Got project names or jargon that keep getting flagged? Drop them in
~/.config/tuipo/dict.txt, one per line.

Every setting also has an env-var override for one-off sessions (env wins over the
file) — e.g. TUIPO_PAINT_OFF=1, TUIPO_TAB_FIX=1, TUIPO_GRAMMAR=1. Run
tuipo --help for the full list.

What about grammar?

Spelling is the default; grammar is opt-in and kept deliberately small. Terminal
prompts aren't essays — they're full of imperatives, lowercase starts, fragments,
and no end punctuation, so broad grammar checking misfires constantly. With
grammar = true, tuipo surfaces only a narrow, high-confidence slice (subject–verb
agreement, malapropisms, eggcorns, common usage slips) and leaves the noisy stuff
off. It's tuned for how people actually type in a terminal, not lifted from a
desktop grammar checker.

How it works

tuipo opens a pseudo-terminal, runs your command inside it, and passes bytes both
ways. On the way in, it reconstructs what you've typed and runs it through the
open-source Harper checker. On the way out,
it watches the screen the app draws so it can place each underline exactly under the
flagged word — using only relative cursor moves, so it never messes with scrollback
or the app's layout. When you pause, it paints. If you ask it to fix something, it
"types" the correction into the app's input (backspaces + the replacement), so the
app reacts as if you'd typed it yourself. The app is never modified and never sees
anything unusual.

A few things you might wonder

Does it slow down or interfere with the app I'm wrapping?
No. Passthrough is byte-for-byte and the app behaves exactly as if you launched it
directly. Painting only happens during idle pauses, when the app is idle too.

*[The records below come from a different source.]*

-- ==== Sys2Proof/Machine/Descriptors.lean ====
section
/-! DEFINITION. The Descriptor Repository: the bytes of the descriptor ROM and LOOKUP (44_descriptor_repository.md R240 to R251). -/

namespace Sys2Proof

/-- The device descriptor, 18 bytes (44_descriptor_repository.md R242). -/
def Params.deviceDescriptor (p : Params) : List Byte :=
  [0x12, 0x01, 0x00, 0x02, p.device.devClass, p.device.devSubclass, p.device.devProtocol, 0x08,
   lowByte p.device.vid, highByte p.device.vid, lowByte p.device.pid, highByte p.device.pid,
   lowByte p.device.rel, highByte p.device.rel, p.device.iManuf, p.device.iProduct, p.device.iSerial, 0x01]

/-- The configuration descriptor, 34 bytes: configuration, interface, HID and endpoint parts (44_descriptor_repository.md R243 to
R247). -/
def Params.configDescriptor (p : Params) : List Byte :=
  [0x09, 0x02, 0x22, 0x00, 0x01, 0x01, p.config.iConfig, p.config.cfgAttr, p.config.cfgPower] ++
  [0x09, 0x04, 0x00, 0x00, 0x01, 0x03, p.config.ifSubclass, p.config.ifProtocol, p.config.iInterface] ++
  [0x09, 0x21, 0x10, 0x01, p.config.hidCountry, 0x01, 0x22, 0x3C, 0x00] ++
  [0x07, 0x05, 0x81, 0x03, 0x08, 0x00, 0x0A]

/-- A string descriptor: its own length, the type 0x03, then its units (44_descriptor_repository.md R249). -/
def StringEntry.descriptor (e : StringEntry) : List Byte := BitVec.ofNat 8 e.len :: 0x03 :: e.body

/-- The ROM regions with their bytes (20_memory.md R67). -/
def Params.romEntries (p : Params) : List (Nat × List Byte) :=
  [(p.romDevice, p.deviceDescriptor), (p.romConfig, p.configDescriptor), (p.romReport, p.rpt),
   (p.string0.addr, p.string0.descriptor), (p.string1.addr, p.string1.descriptor),
   (p.string2.addr, p.string2.descriptor), (p.string3.addr, p.string3.descriptor)]

/-- The byte of ROM at an address; outside the entries no access reads it (`memRead` stops first). -/
def Params.romByte (p : Params) (a : Nat) : Byte :=
  match p.romEntries.find? fun e => decide (e.1 ≤ a ∧ a < e.1 + e.2.length) with
  | some e => e.2.getD (a - e.1) 0
  | none => 0

end Sys2Proof

namespace Sys2Proof.Machine

/-- `LOOKUP(type, index)`: a ROM pointer and the true length, or nothing, and then the caller stalls
(44_descriptor_repository.md R240). -/
def lookup (p : Params) (type index : Byte) : Option (Pointer × Nat) :=
  if type = 0x01 then some (.at p.romDevice, devDescLen)
  else if type = 0x02 then some (.at p.romConfig, cfgDescLen)
  else if type = 0x22 then some (.at p.romReport, rptDescLen)
  else if type = 0x03 then
    if index.toNat < 4 then
      some (.at (p.string (index.extractLsb' 0 2)).addr, (p.string (index.extractLsb' 0 2)).len)
    else some (.unspecified, 0)
  else if type = 0x21 ∧ p.hidDescGettable then some (.at (p.wrap (p.romConfig + 18)), 9)
  else none

end Sys2Proof.Machine
end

Will it mess with tab-completion or my keybindings?
No. Tab passes straight through to the app by default, so shell completion, vim
indent, and slash-command menus keep working. Fixing is opt-in, and even then it
stays out of the way while you're typing forward.

Which terminals work?
macOS and Linux. You get curly red underlines where the terminal supports them, with
an automatic fallback to a plain underline where it doesn't (e.g. Apple Terminal).

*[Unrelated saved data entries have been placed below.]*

-- ==== Sys2Proof/Machine/Requests.lean ====
section
/-! DEFINITION. The endpoint-0 requests (42_ep0_requests.md R190 to R204). A request executes as the whole SETUP event whose packet it
is (41_ep0_control_engine.md R160; log 11): each meaning is the event around the rule of the request. -/

namespace Sys2Proof.Machine

/-- TRN_EP0_SETUP around the rule of one request (41_ep0_control_engine.md R160): the context is aborted, the rule runs and says
whether it stalled, `pktdis` is cleared, and the epilogue follows; then the TRN condition is cleared (R133). -/
def setupEvent (rule : State → State × Bool) (s : State) : Result State :=
  let s1 := s.withCtx { s.ctx with kind := .none, nextToggle := true }
  let r := rule s1
  finishEp0 r.2 (r.1.withPktdis false)

/-- A rule that does not stall. -/
def accept (f : State → State) (s : State) : State × Bool := (f s, false)

/-- GET_DESCRIPTOR: look the descriptor up and begin an IN context over ROM clamped to `wLength`, or stall
(42_ep0_requests.md R191 to R195). -/
def getDescriptor (type index : Byte) (wLength : BitVec 16) (s : State) : State × Bool :=
  match lookup s.params type index with
  | some (ptr, len) => (beginIn .rom ptr (clampLength len wLength) s, false)
  | none => protocolStall .unknownDescriptorType s

/-- GET_DESCRIPTOR_DEVICE (R191). -/
def execGetDescriptorDevice (index : Byte) (wLength : BitVec 16) (s : State) : Result State :=
  setupEvent (getDescriptor 0x01 index wLength) s

/-- GET_DESCRIPTOR_CONFIGURATION (R192). -/
def execGetDescriptorConfiguration (index : Byte) (wLength : BitVec 16) (s : State) : Result State :=
  setupEvent (getDescriptor 0x02 index wLength) s

/-- GET_DESCRIPTOR_REPORT (R193). -/
def execGetDescriptorReport (index : Byte) (wLength : BitVec 16) (s : State) : Result State :=
  setupEvent (getDescriptor 0x22 index wLength) s

/-- GET_DESCRIPTOR_STRING with an index in range (R194). -/
def execGetDescriptorString (index : BitVec 2) (wLength : BitVec 16) (s : State) : Result State :=
  setupEvent (getDescriptor 0x03 (index.setWidth 8) wLength) s

/-- GET_DESCRIPTOR_STRING with an index out of range: a zero-length response, not an error (R194). -/
def execGetDescriptorStringOutOfRange (index : Byte) (wLength : BitVec 16) (s : State) : Result State :=
  setupEvent (getDescriptor 0x03 index wLength) s

/-- GET_DESCRIPTOR_UNKNOWN (R195). -/
def execGetDescriptorUnknown (descType index : Byte) (wLength : BitVec 16) (s : State) : Result State :=
  setupEvent (getDescriptor descType index wLength) s

/-- SET_ADDRESS (R196). -/
def execSetAddress (wValue : BitVec 16) (s : State) : Result State :=
  setupEvent (accept fun t => (beginOutZero t).withDev { t.dev with pendingAddr := newAddr wValue }) s

/-- SET_CONFIGURATION (R197). -/
def execSetConfiguration (wValue : BitVec 16) (s : State) : Result State :=
  setupEvent (accept fun t => (beginOutZero t).withConfiguration (newConfig wValue)) s

/-- GET_CONFIGURATION (R198). -/
def execGetConfiguration (s : State) : Result State :=
  setupEvent (accept fun t => beginIn .ram (.at t.params.addrConfig) 1 t) s

/-- GET_REPORT (R199). -/
def execGetReport (s : State) : Result State :=
  setupEvent (accept fun t => beginIn .ram (.at t.params.addrReport) 2 t) s

/-- SET_IDLE (R200). -/
def execSetIdle (s : State) : Result State := setupEvent (accept beginOutZero) s

/-- UNSUPPORTED_STANDARD (R201). -/
def execUnsupportedStandard (s : State) : Result State := setupEvent (protocolStall .unknownStandardRequest) s

/-- UNSUPPORTED_CLASS (R202). -/
def execUnsupportedClass (s : State) : Result State := setupEvent (protocolStall .unknownClassRequest) s

/-- What runs a request of type vendor or reserved. -/
abbrev NonstdMeaning := ReqAttr → Byte → BitVec 16 → BitVec 16 → BitVec 16 → State → Result State

/-- The dispatch of 42_ep0_requests.md R190. The events are no requests; the decoder never gives one for a SETUP word. -/
def dispatchRequest (nonstd : NonstdMeaning) (i : Instr) (s : State) : Result State :=
  match i with
  | .nonstdRequestType attr _ bRequest wValue wIndex wLength => nonstd attr bRequest wValue wIndex wLength s
  | .getDescriptorDevice _ index _ wLength => execGetDescriptorDevice index wLength s
  | .getDescriptorConfiguration _ index _ wLength => execGetDescriptorConfiguration index wLength s
  | .getDescriptorReport _ index _ wLength => execGetDescriptorReport index wLength s
  | .getDescriptorString _ index _ wLength => execGetDescriptorString index wLength s
  | .getDescriptorStringOutOfRange _ index _ wLength => execGetDescriptorStringOutOfRange index wLength s
  | .getDescriptorUnknown _ descType index _ wLength => execGetDescriptorUnknown descType index wLength s
  | .setAddress _ wValue _ _ => execSetAddress wValue s
  | .setConfiguration _ wValue _ _ => execSetConfiguration wValue s
  | .getConfiguration _ _ _ _ => execGetConfiguration s
  | .getReport _ _ _ _ => execGetReport s
  | .setIdle _ _ _ _ => execSetIdle s
  | .unsupportedStandard _ _ _ _ _ => execUnsupportedStandard s
  | .unsupportedClass _ _ _ _ _ => execUnsupportedClass s
  | .busReset _ => .refused .notARequest
  | .trnEp0Setup _ => .refused .notARequest
  | .trnEp0Out _ _ => .refused .notARequest
  | .trnEp0In _ _ => .refused .notARequest
  | .trnEp1 _ _ _ => .refused .notARequest
  | .trnOtherEp _ _ _ _ => .refused .notARequest
  | .busError _ => .refused .notARequest
  | .idle _ => .refused .notARequest
  | .activity _ => .refused .notARequest
  | .otherCause _ => .refused .notARequest
  | .reportWrite _ _ _ => .refused .notARequest
  | .reportChanged _ => .refused .notARequest

/-- What AS_STANDARD's further dispatch does with a nonstandard type: it never meets one, since the type is then taken as standard. -/
def refuseNonstd : NonstdMeaning := fun _ _ _ _ _ _ => .refused .nonstandardRequestType

/-- A request of type vendor or reserved: NONSTD_TYPE_POLICY decides (42_ep0_requests.md R204). Under AS_STANDARD the dispatch goes on
with `is_class = 0`. -/
def execNonstdRequestType (attr : ReqAttr) (bRequest : Byte) (wValue wIndex wLength : BitVec 16) (s : State) : Result State :=
  match s.params.nonstdTypePolicy with
  | .refuse => .refused .nonstandardRequestType
  | .asStandard => dispatchRequest refuseNonstd (decodeTyped attr 0 bRequest wValue wIndex wLength) s
  | .stall => setupEvent (protocolStall .unsupportedRequestType) s

/-- The dispatch of a decoded SETUP word (42_ep0_requests.md R190). -/
def runRequest (i : Instr) (s : State) : Result State := dispatchRequest execNonstdRequestType i s

end Sys2Proof.Machine
end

How do I turn it off for a bit?
TUIPO_PAINT_OFF=1 tuipo -- <cmd>, or set paint = false.

Uninstall

Nothing here is sticky:

# 1. if you ran `tuipo init`, delete the hook line from your shell rc
#    (~/.zshrc or ~/.bashrc) — it's the single line containing TUIPO_ACTIVE
# 2. remove the binary
brew uninstall tuipo
brew untap ARahim3/tuipo      # optional: drop the tap too
# 3. optional: remove your settings + custom dictionary
rm -rf ~/.config/tuipo

If you skip step 1, no harm done — the hook is guarded ([[ -x … ]]), so once the
binary is gone it simply does nothing. Deleting the line just tidies up the file.

Contributing

Issues and PRs welcome. cargo build, cargo test, and please keep
cargo clippy --all-targets -- -D warnings clean before opening a PR.

Credits

Spell and grammar checking is powered by Harper.
Built in Rust with portable-pty,
vte, and crossterm.

License

Dual-licensed under MIT or Apache-2.0, your choice.
Unless you say otherwise, anything you contribute is licensed the same way.


tuipo is an independent project and isn't affiliated with, endorsed by, or sponsored by Grammarly, Anthropic (Claude), or anyone else mentioned here. Those names are only used to describe what tuipo works with, or — for "Grammarly for your terminal" — to give a quick feel for what it does. It's not the same engine or feature set. All trademarks belong to their owners.